Optiq-csv is a fully functional adapter for Calcite that reads text files in CSV (comma-separated values) format. It is remarkable that a couple of hundred lines of Java code are sufficient to provide full SQL query capability.

Optiq-csv also serves as a template for building adapters to other data formats. Even though there are not many lines of code, it covers several important concepts:

  • user-defined schema using SchemaFactory and Schema interfaces;
  • declaring schemas in a model JSON file;
  • declaring views in a model JSON file;
  • user-defined table using the Table interface;
  • determining the record type of a table;
  • a simple implementation of Table that enumerates all rows directly;
  • advanced implementation of Table that translates to relational operators using planner rules.

First queries

Without further ado, let's get started.

If you haven't already installed, follow the instructions in the README. It's just two commands: git clone followed mvn install.

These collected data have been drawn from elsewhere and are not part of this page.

/-! ### WellFormed: an instruction of each shape with a CSR number of another specification is refused -/

theorem test_wellFormed_refuses_csrrw : (Instr.csrrw 1 0x300#12 2).wellFormed = false := by decide
theorem test_wellFormed_refuses_csrrs : (Instr.csrrs 1 0x000#12 2).wellFormed = false := by decide
theorem test_wellFormed_refuses_csrrc : (Instr.csrrc 1 0x358#12 2).wellFormed = false := by decide
theorem test_wellFormed_refuses_csrrwi : (Instr.csrrwi 1 0xFFF#12 2#5).wellFormed = false := by decide
theorem test_wellFormed_refuses_csrrsi : (Instr.csrrsi 1 0x30C#12 2#5).wellFormed = false := by decide
theorem test_wellFormed_refuses_csrrci : (Instr.csrrci 1 0x154#12 2#5).wellFormed = true ∧
    (Instr.csrrci 1 0x158#12 2#5).wellFormed = false := by decide
theorem test_wellFormed_accepts_every_csr : ∀ e ∈ Csr.all, (Instr.csrrs 0 e.number 0).wellFormed = true := by decide

/-- The master table has 41 rows (R26), and no number stands twice. -/
theorem test_table_has_41_numbers : Csr.all.length = 41 ∧ (Csr.all.map Csr.number).Nodup := by decide

/-- R126: bits 11:10 of a number are `11` exactly for the read-only codes, bits 9:8 give the lowest privilege (a
check of the table; general knowledge K4 of the spec). -/
theorem test_numbers_match_codes : ∀ e ∈ Csr.all,
    (e.number.extractLsb' 10 2 = 3#2 ↔ e.row.code.readOnly = true) ∧
    e.number.extractLsb' 8 2 = (match e.row.level with | .M => 3#2 | .S => 1#2 | .H => 2#2) := by decide

/-! ### Decoding: words of section 2, written out bit by bit -/

theorem test_decode_csrrw :
    decodeWord 0b001001010000_11111_001_11111_1110011#32 = .ok (.csrrw 31 0x250#12 31) := by rfl
theorem test_decode_csrrs :
    decodeWord 0b110110110000_00000_010_00111_1110011#32 = .ok (.csrrs 7 0xDB0#12 0) := by rfl
theorem test_decode_csrrc :
    decodeWord 0b001100000100_00101_011_01011_1110011#32 = .ok (.csrrc 11 0x304#12 5) := by rfl
theorem test_decode_csrrwi :
    decodeWord 0b001100010100_00001_101_00000_1110011#32 = .ok (.csrrwi 0 0x314#12 1#5) := by rfl
theorem test_decode_csrrsi :
    decodeWord 0b001101011100_00000_110_00001_1110011#32 = .ok (.csrrsi 1 0x35C#12 0#5) := by rfl
theorem test_decode_csrrci :
    decodeWord 0b011000001001_11111_111_00000_1110011#32 = .ok (.csrrci 0 0x609#12 31#5) := by rfl

theorem test_decode_refuses :
    decodeWord 0x00000073#32 = .error .funct3Zero ∧ decodeWord 0x30200073#32 = .error .funct3Zero ∧
    decodeWord 0x35104373#32 = .error .funct3Four ∧ decodeWord 0x35029013#32 = .error .otherOpcode :=
  ⟨rfl, rfl, rfl, rfl⟩

/-- Encoding is checked against the printed words, not against the decoder. -/
theorem test_encode :
    encodeWord (.csrrw 6 0x350#12 5) = 0x35029373#32 ∧ encodeWord (.csrrs 6 0x15C#12 0) = 0x15C02373#32 ∧
    encodeWord (.csrrc 11 0x304#12 5) = 0x3042B5F3#32 ∧ encodeWord (.csrrwi 0 0x350#12 16#5) = 0x35085073#32 ∧
    encodeWord (.csrrsi 9 0x304#12 3#5) = 0x3041E4F3#32 ∧ encodeWord (.csrrci 10 0x304#12 2#5) = 0x30417573#32 := by
  decide

theorem test_bytes_little_endian : encode (.csrrw 0 0x350#12 5) = [0x73#8, 0x90#8, 0x02#8, 0x35#8] := by decide

/-! ### The six instructions (section 3), two vectors each: (x[rd], mie, pc) after -/

/-- What a vector of section 3 shows. -/
def shows (o : Outcome) (rd : Reg) : Word × Word × Word :=
  ((after o).readReg rd, (after o).intr.get64 .mie, (after o).pc)

/-- I4: `rd = rs1` swaps. -/
theorem test_csrrw_swap : shows (exec (.csrrw 5 0x304#12 5) (sRegs 8 0x222)) 5 = (0x222, 8, 4) := by decide
/-- I3: `rs1 = x0` writes zero. -/
theorem test_csrrw_x0 : shows (exec (.csrrw 6 0x304#12 0) (sRegs 8 0x222)) 6 = (0x222, 0, 4) := by decide
/-- I6 -/
theorem test_csrrs_sets : shows (exec (.csrrs 6 0x304#12 5) (sRegs 0x808 0x222)) 6 = (0x222, 0xA2A, 4) := by decide
/-- I22: `rs1 != x0` holding zero is still a write. -/
theorem test_csrrs_readOnly : faultOf (exec (.csrrs 5 0xFB0#12 6) s0) = some .illegalInstruction := by decide
/-- I9 -/
theorem test_csrrc_clears : shows (exec (.csrrc 11 0x304#12 5) (sRegs 0x22 0x222)) 11 = (0x222, 0x200, 4) := by decide
/-- I11 -/
theorem test_csrrc_rd_x0 : shows (exec (.csrrc 0 0x304#12 5) (sRegs (BitVec.allOnes 64) 0x222)) 0 = (0, 0, 4) := by decide
/-- I12 -/
theorem test_csrrwi_writes : shows (exec (.csrrwi 6 0x304#12 31#5) (sRegs 8 0x222)) 6 = (0x222, 0x1F, 4) := by decide
/-- I13: zero is written. -/
theorem test_csrrwi_zero : shows (exec (.csrrwi 0 0x304#12 0#5) (sRegs 8 0x222)) 0 = (0, 0, 4) := by decide
/-- I14 -/
theorem test_csrrsi_sets : shows (exec (.csrrsi 9 0x304#12 3#5) (sRegs 0 8)) 9 = (8, 0xB, 4) := by decide
/-- I23: `uimm = 0` does not write, so a read-only CSR is read. -/
theorem test_csrrsi_zero_reads : shows (exec (.csrrsi 5 0xFB0#12 0#5) (sRegs 1 2)) 5 = (0, 2, 4) := by decide
/-- I17: the immediate clears bits 4:0 only. -/
theorem test_csrrci_clears : shows (exec (.csrrci 10 0x304#12 31#5) (sRegs 0 (BitVec.allOnes 64))) 10 =
    (BitVec.allOnes 64, 0xFFFFFFFFFFFFFFE0, 4) := by decide
/-- I24 -/
theorem test_csrrci_readOnly : faultOf (exec (.csrrci 5 0xFB0#12 1#5) s0) = some .illegalInstruction := by decide

/-! ### Select registers and widths -/

/-- W1: with MXLEN = 64 and SXLEN = 32 the custom flag of `siselect` is at bit 63 for M-mode and at bit 31 for S-mode. -/
theorem test_custom_bit_moves :
    let s := { s0 with cfg := { plainCfg with sxlen := .w32, vsxlen := .w32, iselCustomS := true },
                       x := s0.x.set 5 0x8000000000000030 }
    let t := after (exec (.csrrw 0 0x150#12 5) s)
    csrRead (.sel .S) t = 0x8000000000000030 ∧ csrRead (.sel .S) { t with mode := .hs } = 0x80000030 := by decide

/-- S4, S16 -/
theorem test_select_masks :
    (Isel.legalise 8 false .w64 0x1FF).val = 0xFF ∧ (Isel.legalise 9 false .w64 0x3FF).val = 0x1FF := by decide

/-- R150: a 32-bit result is kept sign-extended and is seen as 32 bits. -/
theorem test_widen : widen .w32 0x80000000 = 0xFFFFFFFF80000000 ∧ fit .w32 (widen .w32 0x80000000) = 0x80000000 := by decide

/-- R27: the half that is not named stays as it was. -/
theorem test_halves :
    mergeLow .w32 0x1122334455667788 0xAABBCCDD = 0x11223344AABBCCDD ∧
    mergeHigh 0x1122334455667788 0xAABBCCDD = 0xAABBCCDD55667788 := by decide

/-! ### Access outcomes -/

/-- W9: an inaccessible select value, with VGEIN not valid. -/
theorem test_inaccessible :
    let s := { s0 with vgein := 2 }
    accessCheck 0x251#12 false s = .illegal ∧ accessCheck 0x251#12 false { s with mode := .hs } = .illegal ∧
    accessCheck 0x151#12 false { s with mode := .vs } = .virtual := by decide

/-- W4: no IMSIC gives virtual; with one and `mstateen0[58] = 0`, illegal. -/
theorem test_no_imsic :
    let s := { inMode .vs with cfg := cfgNoImsic, mstateen0 := ⟨true, true, false⟩, vgein := 0 }
    accessCheck 0x151#12 false s = .virtual ∧ accessCheck 0x15C#12 false s = .virtual ∧
    accessCheck 0x15C#12 false { s with cfg := plainCfg } = .illegal := by decide

/-- W5: `sieh` from VS-mode with `hstateen0[59] = 0`. -/
theorem test_high_half :
    let s := { inMode .vs with hstateen0 := ⟨true, false, true⟩ }
    accessCheck 0x114#12 false s = .illegal ∧ accessCheck 0x114#12 false { s with cfg := cfg32 } = .virtual ∧
    accessCheck 0x114#12 false { inMode .vs with cfg := cfg32 } = .ok (.high .vsie) := by decide

/-- W12 -/
theorem test_aliases :
    let s := { s0 with cfg := cfgAliases }
    accessCheck 0x352#12 false s = .illegal ∧ accessCheck 0x152#12 false { s with mode := .vs } = .virtual ∧
    accessCheck 0x352#12 false (withSel s 0 0 0) = .refuse .smcsrind := by decide

/-- The fetch at reset: a table row's word is what the next step runs. -/
theorem test_withFetchWord :
    (State.reset.withFetchWord 32 0x35029073).mem.readBytes 0 4 = some [0x73#8, 0x90#8, 0x02#8, 0x35#8] ∧
    step (State.reset.withFetchWord 32 0x35029073) =
      exec (.csrrw 0 0x350#12 5) (State.reset.withFetchWord 32 0x35029073) :=
  ⟨by decide, rfl⟩

theorem test_reset_memory_wf : State.reset.mem.wf = true := by decide

/-! ### Witnesses: the hypotheses of each obligation, clause by clause, met by concrete states and operands -/

theorem witness_EncodeOfDecode : decodeWord 0x35029073#32 = .ok (.csrrw 0 0x350#12 5) := by rfl

theorem witness_DecodeFollowsTheTable :
    0x35029073#32 &&& 0x0000707F#32 = 0x00001073#32 ∧ 0x35102373#32 &&& 0x0000707F#32 = 0x00002073#32 ∧
    0x3042B5F3#32 &&& 0x0000707F#32 = 0x00003073#32 ∧ 0x35085073#32 &&& 0x0000707F#32 = 0x00005073#32 ∧
    0x3041E4F3#32 &&& 0x0000707F#32 = 0x00006073#32 ∧ 0x609FF073#32 &&& 0x0000707F#32 = 0x00007073#32 := by decide

theorem witness_DecodeRefusesOtherWords :
    0x35029013#32 &&& 0x7F#32 ≠ 0x73#32 ∧ 0x30200073#32 &&& 0x707F#32 = 0x0073#32 ∧
    0x35104373#32 &&& 0x707F#32 = 0x4073#32 := by decide

/-- `S0` about to run `csrrw x0, miselect, x5`. -/
def sFetch : State := s0.withFetchWord 32 0x35029073

theorem witness_StepRunsDecodedInstruction :
    sFetch.fetchAddr % 4 = 0 ∧ sFetch.mem.readBytes sFetch.fetchAddr 4 = some [0x73#8, 0x90#8, 0x02#8, 0x35#8] ∧
    decode [0x73#8, 0x90#8, 0x02#8, 0x35#8] = .ok (.csrrw 0 0x350#12 5, []) := ⟨by decide, by decide, rfl⟩

theorem witness_StepRefusesWithoutInstruction :
    State.fetchAddr { s0 with pc := 2 } % 4 ≠ 0 ∧ s0.fetchAddr % 4 = 0 ∧ s0.mem.readBytes s0.fetchAddr 4 = none ∧
    (s0.withFetchWord 32 0x73).mem.readBytes (s0.withFetchWord 32 0x73).fetchAddr 4 =
      some [0x73#8, 0#8, 0#8, 0#8] ∧ decode [0x73#8, 0#8, 0#8, 0#8] = .error .funct3Zero :=
  ⟨by decide, by decide, by decide, by decide, rfl⟩

theorem witness_EveryStepKeepsLegalStates : sFetch.wf = true ∧ step sFetch = .next (after (step sFetch)) :=
  ⟨by decide, next_after (by decide)⟩

theorem witness_RegisterWriteThenRead :
    (5 : Reg) ≠ 0 ∧ (31 : Reg) ≠ 5 ∧ State.xlen { s0 with cfg := cfg32 } = .w32 ∧ 32 ≤ 63 ∧ 63 < 64 := by decide

theorem witness_FrameOfEveryInstruction :
    exec (.csrrs 6 0x304#12 0) s0 = .next (after (exec (.csrrs 6 0x304#12 0) s0)) ∧ (5 : Reg) ≠ 6 ∧
    (use (.csrrs 6 0x304#12 0)).writes = false ∧ isNext (exec (.csrrw 6 0x150#12 5) (inMode .vs)) = true ∧
    accessCheck 0x150#12 (use (.csrrw 6 0x150#12 5)).writes (inMode .vs) = .ok (.sel .VS) ∧ Level.S ≠ .VS :=
  ⟨next_after (by decide), by decide, by decide, by decide, by decide, by decide⟩

theorem witness_PlainStorageFrame :
    (inMode .vs).cfg.intrLogic = .plainStorage ones ∧
    accessCheck 0x151#12 true (inMode .vs) = .ok (.ireg .VS 1 0x70) ∧
    isNext (exec (.csrrw 0 0x151#12 5) (inMode .vs)) = true ∧
    Target.ireg .VS 1 0x70 ≠ .ireg .VS 1 0xFF ∧ Target.ireg .VS 1 0x70 ≠ .ireg .VS 0 0x70 ∧ 255 < 256 ∧
    0 ≠ (inMode .vs).vgein := by decide

theorem witness_CsrrwCompletes : accessCheck 0x304#12 true s0 = .ok (.full .mie) := by decide
theorem witness_CsrrsCompletes : accessCheck 0xFB0#12 false s0 = .ok (.top .M) ∧ (31 : Reg) ≠ 0 ∧
    accessCheck 0x351#12 true s0 = .ok (.ireg .M 0 0x30) := by decide
theorem witness_CsrrcCompletes : accessCheck 0xDB0#12 false (inMode .vs) = .ok (.top .VS) ∧ (1 : Reg) ≠ 0 ∧
    accessCheck 0x15C#12 true (inMode .hs) = .ok (.own .stopei) := by decide
theorem witness_CsrrwiCompletes : accessCheck 0x150#12 true (inMode .vs) = .ok (.sel .VS) := by decide
theorem witness_CsrrsiCompletes : accessCheck 0x104#12 false (inMode .hs) = .ok (.full .sie) ∧ 31#5 ≠ 0#5 ∧
    accessCheck 0x609#12 true (inMode .hs) = .ok (.own .hvictl) := by decide
theorem witness_CsrrciCompletes : accessCheck 0x314#12 false { s0 with cfg := cfg32 } = .ok (.high .mie) ∧ 1#5 ≠ 0#5 ∧
    accessCheck 0x25C#12 true s0 = .ok (.own .vstopei) := by decide

/-- A machine-level CSR written from M-mode, a read-only one read from HS-mode, and `vstopei` with VGEIN = GEILEN. -/
theorem witness_ExistingCsrAccessCompletes :
    (reachableV0 .mie s0 ∧ (∀ l, Csr.mie.row.reach ≠ .window l) ∧ Csr.mie.row.code.readOnly = false) ∧
    (reachableV0 .stopi (inMode .hs) ∧ (∀ l, Csr.stopi.row.reach ≠ .window l) ∧
      (use (.csrrs 6 0xDB0#12 0)).writes = false) ∧
    (reachableV0 .vstopei (inMode .hs) ∧ (∀ l, Csr.vstopei.row.reach ≠ .window l) ∧ 1 ≤ (inMode .hs).vgein ∧
      (inMode .hs).vgein ≤ (inMode .hs).cfg.geilen) := by
  refine ⟨⟨by unfold reachableV0; decide, ?_, by decide⟩, ⟨by unfold reachableV0; decide, ?_, by decide⟩,
    ⟨by unfold reachableV0; decide, ?_, by decide, by decide⟩⟩ <;> (intro l; cases l <;> decide)

theorem witness_GuestCsrAccessCompletes :
    (inMode .vs).cfg.hasS = true ∧ (inMode .vs).mode = .vs ∧ (inMode .vs).ms .b60 = true ∧ (inMode .vs).hs .b60 = true ∧
    State.cfg { inMode .vs with cfg := cfg32 } = cfg32 ∧ cfg32.hasS = true ∧ cfg32.vsxlen = .w32 ∧
    State.ms { inMode .vs with cfg := cfg32 } .b59 = true ∧ State.hs { inMode .vs with cfg := cfg32 } .b59 = true ∧
    (use (.csrrs 6 0xDB0#12 0)).writes = false := by decide

theorem witness_SelectWriteThenRead :
    s0.cfg.wf = true ∧ selectAllowed s0 0x350#12 .M ∧ selectAllowed s0 0x150#12 .S ∧
    selectAllowed (inMode .hs) 0x150#12 .S ∧ selectAllowed (inMode .hs) 0x250#12 .VS ∧
    selectAllowed (inMode .vs) 0x150#12 .VS ∧ (6 : Reg) ≠ 0 := by
  unfold selectAllowed
  refine ⟨by decide, by decide, by decide, by decide, by decide, by decide, by decide⟩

Now let's connect to Calcite using sqlline, a SQL shell that is included in the optiq-csv github project.

$ ./sqlline
sqlline> !connect jdbc:calcite:model=target/test-classes/model.json admin admin

(If you are running Windows, the command is sqlline.bat.)

Execute a metadata query:

sqlline> !tables
+------------+--------------+-------------+---------------+----------+------+
| TABLE_CAT  | TABLE_SCHEM  | TABLE_NAME  |  TABLE_TYPE   | REMARKS  | TYPE |
+------------+--------------+-------------+---------------+----------+------+
| null       | SALES        | DEPTS       | TABLE         | null     | null |
| null       | SALES        | EMPS        | TABLE         | null     | null |
| null       | metadata     | COLUMNS     | SYSTEM_TABLE  | null     | null |
| null       | metadata     | TABLES      | SYSTEM_TABLE  | null     | null |
+------------+--------------+-------------+---------------+----------+------+

(JDBC experts, note: sqlline's !tables command is just executing DatabaseMetaData.getTables() behind the scenes. It has other commands to query JDBC metadata, such as !columns and !describe.)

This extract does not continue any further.